Model Overview
CriteriaPO/qwen2.5-3b-dpo-finegrained is a 3.1 billion parameter language model developed by CriteriaPO. It is a fine-tuned iteration of the CriteriaPO/qwen2.5-3b-sft-10 base model, specifically optimized using Direct Preference Optimization (DPO). This training methodology, detailed in the paper "Direct Preference Optimization: Your Language Model is Secretly a Reward Model," aims to align the model's outputs more closely with human preferences.
Key Capabilities
- Preference-Aligned Text Generation: The DPO fine-tuning process enhances the model's ability to generate responses that are preferred by humans, making it suitable for applications requiring nuanced and contextually appropriate output.

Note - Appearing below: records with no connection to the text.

-- ==== Sys2Proof/Machine/Engines.lean ====
section
/-! DEFINITION. The measurement engines (R211, R216, R225 to R231): registers, arithmetic, the context store, packets,
WAIT and CHECKPOINT, program faults, and the 61 instructions. -/

namespace Sys2Proof.Machine

open Sys2Proof

/-! ### Registers and operands (R211, R226) -/

/-- The value of a general register (R211): G28 and G29 of the current item, G30 the block's address, G31 zero. -/
def State.getG (s : State) (t e : Nat) (r : BitVec 5) : W64 :=
  let y := s.eng t e
  match r.toNat with
  | 28 => ((s.ctx t y.ctx).cur.map (·.t)).getD 0
  | 29 => ((s.ctx t y.ctx).cur.map (·.info)).getD 0
  | 30 => BitVec.ofNat 64 (64 * y.ctx)
  | 31 => 0
  | k => mapGet (fun _ => 0) y.g k

/-- Write a general register; writes to G28 to G31 are ignored (R211). -/
def State.setG (s : State) (t e : Nat) (r : BitVec 5) (v : W64) : State :=
  if r.toNat < 28 then s.modEng t e (fun y => { y with g := mapSet (fun _ => 0) y.g r.toNat v }) else s

/-- The value of an accumulator (R211). -/
def State.getA (s : State) (t e : Nat) (a : BitVec 2) : Acc := mapGet (fun _ => 0) (s.eng t e).a a.toNat

/-- Write an accumulator. -/
def State.setA (s : State) (t e : Nat) (a : BitVec 2) (v : Acc) : State :=
  s.modEng t e (fun y => { y with a := mapSet (fun _ => 0) y.a a.toNat v })

/-- The value of operand B (R226). -/
def State.getB (s : State) (t e : Nat) : OpB → W64
  | .reg r => s.getG t e r
  | .imm v => v.signExtend 64

/-! ### Arithmetic (R227, R229) -/

/-- A truth value as a register value. -/
def boolW (b : Bool) : W64 := if b then 1 else 0

/-- Unsigned division (R229). -/
def divU (a b : W64) : W64 := if b = 0 then BitVec.allOnes 64 else a / b

/-- Signed division toward zero (R229). -/
def divS (a b : W64) : W64 := if b = 0 then 0 else a.sdiv b

/-- Unsigned remainder (R229). -/
def remU (a b : W64) : W64 := if b = 0 then a else a % b

/-- The result of an ALU operation (R227). -/
def AluOp.eval : AluOp → W64 → W64 → W64
  | .add, a, b => a + b
  | .sub, a, b => a - b
  | .and, a, b => a &&& b
  | .or, a, b => a ||| b
  | .xor, a, b => a ^^^ b
  | .shl, a, b => a <<< (b.toNat % 64)
  | .shr, a, b => a >>> (b.toNat % 64)
  | .sar, a, b => a.sshiftRight (b.toNat % 64)
  | .min, a, b => if a.sle b then a else b
  | .max, a, b => if b.sle a then a else b
  | .mul, a, b => a * b
  | .divu, a, b => divU a b
  | .divs, a, b => divS a b
  | .remu, a, b => remU a b
  | .seq, a, b => boolW (decide (a = b))
  | .slt, a, b => boolW (a.slt b)
  | .sltu, a, b => boolW (a.ult b)

/-- Whether a branch is taken (R227). -/
def BrOp.holds : BrOp → W64 → W64 → Bool
  | .eq, a, b => decide (a = b)
  | .ne, a, b => decide (a ≠ b)
  | .lt, a, b => a.slt b
  | .ge, a, b => !a.slt b
  | .ltu, a, b => a.ult b
  | .geu, a, b => !a.ult b

/-- EXT: position IMM[5:0], width IMM[11:6], width 0 meaning 64 (R227). -/
def extField (a : W64) (imm : BitVec 24) : W64 :=
  let w := imm.toNat / 64 % 64
  let v := a >>> (imm.toNat % 64)
  if w = 0 then v else v &&& BitVec.ofNat 64 (2 ^ w - 1)

/-- INS: bits [24k + 23:24k] take IMM; for k = 2, bits [63:48] take IMM[15:0] (R227). -/
def insField (a : W64) (k : BitVec 5) (imm : BitVec 24) : W64 :=
  match k.toNat with
  | 0 => (a &&& ~~~(0xFFFFFF : W64)) ||| imm.setWidth 64
  | 1 => (a &&& ~~~(0xFFFFFF000000 : W64)) ||| (imm.setWidth 64 <<< 24)
  | 2 => (a &&& ~~~(0xFFFF000000000000 : W64)) ||| (imm.setWidth 64 <<< 48)
  | _ => a

/-- The product that MACS and MACU add (R227). -/
def macProduct (sg : Bool) (a b : W64) : Acc :=
  if sg then a.signExtend 128 * b.signExtend 128 else a.setWidth 128 * b.setWidth 128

- Instruction Following: Building upon its SFT base, the DPO fine-tuning further refines its capacity to understand and execute complex instructions.
- Extended Context Window: With a context length of 32,768 tokens, the model can process and generate text based on extensive input, supporting more complex and longer-form interactions.
Training Details
The model was trained using the TRL (Transformer Reinforcement Learning) library, a framework for applying reinforcement learning techniques to transformer models. The DPO method directly optimizes a policy to maximize the likelihood of preferred responses over dispreferred ones, without the need for a separate reward model. This approach contributes to its ability to produce high-quality, human-aligned text.
Good For
- Applications requiring models that generate responses aligned with human preferences.
- Conversational AI and chatbots where response quality and naturalness are critical.
- Tasks benefiting from a model with a substantial context window for understanding long prompts or conversations.